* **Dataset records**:
/-- FRAME_END_PACKET (R195, R202). -/
def execFrameEndPacket (n : Fin 8) (p : CamStamp) (tp : Word) (blank : Bool) (s : State) : Res :=
  let n := n.val
  let r := s.camPkt (n / 4) p.pk
  let s := r.1
  if !r.2 then ok s
  else
    let s := s.camMod n (fun c => { c with frame := c.frame.map (fun f => { f with ecc := f.ecc + (pktFixed p.pk) }) })
    ok (s.camEnd n p.t [] tp blank)

/-- NO_FE_TIMEOUT (R206, R211): without a frame end for two nominal frame periods after its start, or after a CAM_STOP, a frame ends
marked NO_FE; a stop that waits for it takes effect. -/
def execNoFeTimeout (n : Fin 8) (e : CamEnding) (s : State) : Res :=
  let c := s.camCh n.val
  let late := c.stop && s.camPeriods n.val 2 c.stopAt e.t
  match c.frame with
  | some f => if late || s.camPeriods n.val 2 f.sof e.t then ok (s.camEnd n.val e.t [4] e.tp e.blank) else ok s
  | none => if late then ok (s.camHalt n.val) else ok s

/-! ## Packets (R191, R193, R206) -/

/-- The exposure that a data type names, of a camera's exposures. -/
def camExp (c : CamCh) (typ : Nat) : Option Nat :=
  let dt := c.word 2
  ([fld dt 5 0, fld dt 13 8, fld dt 21 16].take c.exps).findIdx? (fun d => d == typ)

/-- A data type that Table 8-2 lists for pixel lines. -/
def pixelType (typ : Nat) : Bool := typ == 0x2B || typ == 0x2C || typ == 0x2E || (decide (0x30 ≤ typ) && decide (typ ≤ 0x37))

/-- A frame with a line received in exposure `e`. -/
def frameLine (f : CamFrame) (e : Nat) (line : Option (List Byte)) : CamFrame :=
  { f with raw := f.raw.set e (f.raw.getD e [] ++ [line])
           lines := f.lines.set e (f.lines.getD e 0 + if line.isSome then 1 else 0) }

/-- A frame marked for a long packet whose CRC failed (R191, Table 8-6). -/
def CamFrame.crcMark (f : CamFrame) (bad : Bool) : CamFrame :=
  if bad then { f with flags := flagSet f.flags 0, crcErrs := f.crcErrs + 1 } else f

/-- A pixel line of exposure `e` of a frame (R193, R202, Table 8-6). -/
def State.camLine (s : State) (n e : Nat) (f : CamFrame) (crcBad : Bool) (data : List Byte) : State :=
  let c := s.camCh n
  let f := f.crcMark crcBad
  let k := if c.inline then (f.raw.getD e []).length else f.lines.getD e 0
  if c.h ≤ k then s.camMod n (fun c => { c with frame := some { f with flags := flagSet f.flags 2 } })
  else
    let wrong := data.length != rawBytes c.fmt c.w
    let s := if wrong then s.count (CAM_C_LEN_ERR_CNT n) else s
    let f : CamFrame := if wrong then { f with flags := flagSet f.flags 5, lenErrs := f.lenErrs + 1 } else f
    let line := fitLine c.fmt c.w data
    if c.inline then
      let late := e == 2 && decide (k + 65 < (f.raw.getD 0 []).length)
      s.camMod n (fun c => { c with frame := some (frameLine f e (if late then none else some line)) })
    else
      let s := s.engStore (c.rawAddr f.rawIdx e k) (line ++ List.replicate (c.rawLine - line.length) 0)
      s.camMod n (fun c => { c with frame := some { f with lines := f.lines.set e (k + 1) } })

/-- Embedded data of a frame, up to 16,384 bytes (Table 8-7). -/
def State.camEmb (s : State) (n : Nat) (f : CamFrame) (crcBad : Bool) (data : List Byte) : State :=
  let f := f.crcMark crcBad
  if bitOf ((s.camCh n).word 0) 0 then
    let all := f.emb ++ data
    let flags := if 16384 < all.length then flagSet f.flags 8 else f.flags
    s.camMod n (fun c => { c with frame := some { f with emb := all.take 16384, flags := flags } })
  else s.camMod n (fun c => { c with frame := some f })

/-- LONG_PACKET (R191): its header, its data type, and the frame it belongs to. Line start and line end packets (0x02, 0x03) are
accepted and ignored; the frame boundaries 0x00 and 0x01 have their own rows. -/
def execLongPacket (n : Fin 8) (typ : BitVec 6) (pk : CamPkt) (crcBad : Bool) (data : List Byte) (s : State) : Res :=
  let n := n.val
  let j := n / 4
  let typ := typ.toNat
  if typ < 2 then ok s else
  let r := s.camPkt j pk
  let s := r.1
  if !r.2 || decide (typ < 4) then ok s
  else if !(typ == 0x12 || pixelType typ) then ok (s.camDiscard j)
  else
    let s := if crcBad then s.count (CAM_C_CRC_CNT n) else s
    match (s.camCh n).frame with
    | none => ok (s.incF .CAM (CAM_L_DISCARD j) 15 0 1)
    | some f =>
      if f.dropped then ok s else
      let f : CamFrame := { f with ecc := f.ecc + (pktFixed pk) }
      if typ = 0x12 then ok (s.camEmb n f crcBad data)
      else match camExp (s.camCh n) typ with
        | some e => ok (s.camLine n e f crcBad data)
        | none => ok (s.camDiscard j)

/-- The frames in progress on a link that goes down end SHORT and LINK_LOST (R190). -/
def State.camLinkEnd (s : State) (j t : Nat) (tp : Word) (blank : Bool) : State :=
  s.each (upto 4) (fun s v => s.camEnd (4 * j + v) t [1, 3] tp blank)

/-- LINK_LOST (R190): the link is down, its frames end SHORT and LINK_LOST, and it retrains. -/
def execLinkLost (j : Fin 2) (e : CamEnding) (s : State) : Res :=
  let j := j.val
  if s.linkState j ≠ 2 then ok s
  else
    let s := ((s.setF .CAM (CAM_L_STATUS j) 1 0 1).incF .CAM (CAM_L_STATUS j) 31 16 1).event .CAM 11
    ok (s.camLinkEnd j e.t e.tp e.blank)

/-- The receiver island of a link stops or loses its clock: a link that was up goes down, LINK is raised, and its frames end (R190). -/
def State.camLinkDown (s : State) (j : Nat) : State :=
  let was := s.linkState j
  let s := s.setF .CAM (CAM_L_STATUS j) 1 0 0
  if was = 2 then (s.event .CAM 11).camLinkEnd j s.now 0 false else s

/-! ## Triggers and the memory path -/

/-- The trigger instant k × period + phase that stands within 1 µs of a device time (R194). -/
def trigInstant (p ph t : Nat) : Option Nat :=
  let i := ph + (t + 1000 - ph) / p * p
  if p ≠ 0 ∧ ph ≤ t + 1000 ∧ t ≤ i + 1000 then some i else none

/-- The first instant of a period and phase at or after a device time. -/
def trigFrom (p ph t : Nat) : Nat := ph + (t - ph + p - 1) / p * p

/-- A written period and phase come into force at their first instant at least 1 ms after the write; a period of 0 does 1 ms after it
(R194). -/
def State.trigTake (s : State) (n : Nat) : State :=
  match (s.camCh n).trigNew with
  | none => s
  | some (p, ph, w) =>
    if (if p = 0 then w + 1000000 else trigFrom p ph (w + 1000000)) ≤ s.now + 1000 then
      s.camMod n (fun c => { c with trigNow := (p, ph), trigNew := none })
    else s

/-- A write of TRIG_PERIOD or TRIG_PHASE (R194). -/
def State.trigWrite (s : State) (n : Nat) : State :=
  (s.trigTake n).camMod n (fun c => { c with trigNew := some (s.trigPeriod n, s.rdN .CAM (CAM_C_TRIG_PHASE n), s.now) })

/-- FRAME_TRIGGER (R194): at an instant of its period a running camera is triggered, once; a time step or a stop of device time moves
no instant (R233). -/
def execFrameTrigger (n : Fin 8) (s : State) : Res :=
  let s := s.trigTake n.val
  let c := s.camCh n.val
  match trigInstant c.trigNow.1 c.trigNow.2 s.now with
  | some t => if c.run && !c.stop && c.trigAt != some t then ok (s.camMod n.val (fun c => { c with trigAt := some t })) else ok s
  | none => ok s

/-- FRAME_PROCESSED (R202, R210): the frame being processed is delivered at time `t`; the camera's test pattern, where it is due, is the
next job, and its end is this row too. Then the next frame starts. -/
def execFrameProcessed (t : Nat) (tp : Word) (s : State) : Res :=
  match s.cam.test, s.cam.busy with
  | some n, _ => ok ((s.putCam { s.cam with test := none }).camTestRun n tp).camNext
  | none, some j =>
    let s := s.camDeliver j.cam j.frame t
    ok (s.putCam { s.cam with busy := none, test := if s.camTestDue j.cam then some j.cam else none }).camNext
  | none, none => ok s

/-! ## Commands (Table 8-12) -/

/-- A camera's fields stand within R192. -/
def State.camFieldsOk (s : State) (n : Nat) : Bool :=
  let w := s.f .CAM (CAM_C_SIZE n) 11 0
  let h := s.f .CAM (CAM_C_SIZE n) 27 16
  let fps := s.f .CAM (CAM_C_CTRL n) 31 24
  let p := s.trigPeriod n
  decide (64 ≤ w) && decide (w ≤ 1920) && w % 16 == 0 && decide (16 ≤ h) && decide (h ≤ 1536) &&
    s.f .CAM (CAM_C_CTRL n) 13 12 != 3 && (if p = 0 then decide (1 ≤ fps) && decide (fps ≤ 60) else decide (p ≤ 1000000000))

/-- A sum of fractions. -/
def fracSum (l : List (Nat × Nat)) : Nat × Nat :=
  l.foldl (fun (a b : Nat × Nat) => (a.1 * b.2 + b.1 * a.2, a.2 * b.2)) (0, 1)

/-- Pixels per second of a camera as a fraction. -/
def State.camPixels (s : State) (n : Nat) (size : Word) : Nat × Nat :=
  let r := s.camRate n
  (fld size 11 0 * fld size 27 16 * r.1, r.2)

/-- Bits per second of a camera as a fraction. -/
def State.camLoad (s : State) (n : Nat) (size ctrl : Word) : Nat × Nat :=
  let p := s.camPixels n size
  let bpp := match fld ctrl 13 12 with | 0 => 10 | 1 => 12 | _ => 16
  (p.1 * max 1 (fld ctrl 11 10) * bpp, p.2)

/-- SIZE and CTRL of a camera: as read at its start where it runs. -/
def State.camUse (s : State) (n : Nat) : Word × Word :=
  let c := s.camCh n
  if c.run then (c.word 1, c.word 0) else (s.rd .CAM (CAM_C_SIZE n), s.rd .CAM (CAM_C_CTRL n))

/-- The payload limit of a gear in Mbit/s (Table 8-1). -/
def gearLimit (g : Nat) : Nat := match g with | 1 => 1750 | 2 => 3500 | 3 => 7000 | 4 => 10500 | 5 => 14000 | _ => 0

/-- The camera runs in-line under CAM_CFG (R201). -/
def State.camInline (s : State) (n : Nat) : Bool := s.bit .CAM CAM_CFG 8 && s.f .CAM CAM_CFG 2 0 == n

/-- The loads of a set of cameras stand within R192. -/
def State.camFits (s : State) (ns : List Nat) : Bool :=
  (upto 2).all (fun j =>
    let t := fracSum ((ns.filter (fun n => n / 4 == j)).map (fun n => s.camLoad n (s.camUse n).1 (s.camUse n).2))
    decide (t.1 ≤ gearLimit (s.f .CAM (CAM_L_STATUS j) 10 8) * 1000000 * t.2) || (ns.filter (fun n => n / 4 == j)).isEmpty) &&
  (let t := fracSum ((ns.filter (fun n => !s.camInline n)).map (fun n => s.camPixels n (s.camUse n).1))
   decide (t.1 ≤ 720000000 * t.2))

/-- One camera starts with the words that CAM_START reads. -/
def State.camBegin (s : State) (n : Nat) : State :=
  let snap := (camRegs n).map (fun o => s.rd .CAM o)
  let il := s.camInline n
  let s := s.camMod n (fun c => { c with
    run := true, stop := false, snap := snap, inline := il, rawNext := 0, outNext := 0, recNext := 0, fill := none
    cfg := Config.camConfig s.sys.camSet n })
  let s := (s.setBit .CAM (CAM_C_STATUS n) 0 true).setBit .CAM CAM_STATUS (8 + n) true
  s.setBit .CAM (CAM_C_STATUS n) 1 (s.camCh n).param.isNone

/-- The version agreed with an aggregator (R434): the current major is 5 and the window 3–5; none outside it. -/
def probeAgreed (p : CamProbe) : Option (Nat × Nat) :=
  let m := min 5 p.hi.toNat
  if m < max 3 p.lo.toNat then none else some (m, if m = p.hi.toNat then p.minor.toNat else 0)

/-- The version of the U09 image in use. -/
def State.camVersion (s : State) : Nat := match s.inUse 9 with | some b => s.slotVer 9 b | none => 0

/-- CAM_START at one camera (R196): the identity is read and held to the configuration's rules, the version is agreed and recorded, and
the register sequence is written and read back. -/
def State.camProbe (s : State) (n : Nat) (p : CamProbe) : State × Option Result :=
  if !Config.camAccepts s.camVersion (Config.camConfig s.sys.camSet n) p.ident then (s, some .incompatible)
  else
    let s := s.wrN .UPD (UPD_PARTNER_RANGE 4) (p.hi.toNat * 256 + p.lo.toNat)
    match probeAgreed p with
    | none => (s.wrN .UPD (UPD_PARTNER_VER 4) 0, some .incompatible)
    | some v => (s.wrN .UPD (UPD_PARTNER_VER 4) (v.1 * 2 ^ 24 + v.2 * 2 ^ 16), if p.wrote then none else some .badBlock)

* **DIRECTIONS**: Could you return exactly the stretch of the data above that starts at the line with "def probeAgreed (p" and ends at the line with "def State.camVersion (s", both lines included?

* **COMPLETED EXERCISE**:
def probeAgreed (p : CamProbe) : Option (Nat × Nat) :=
  let m := min 5 p.hi.toNat
  if m < max 3 p.lo.toNat then none else some (m, if m = p.hi.toNat then p.minor.toNat else 0)

/-- The version of the U09 image in use. -/
def State.camVersion (s : State) : Nat := match s.inUse 9 with | some b => s.slotVer 9 b | none => 0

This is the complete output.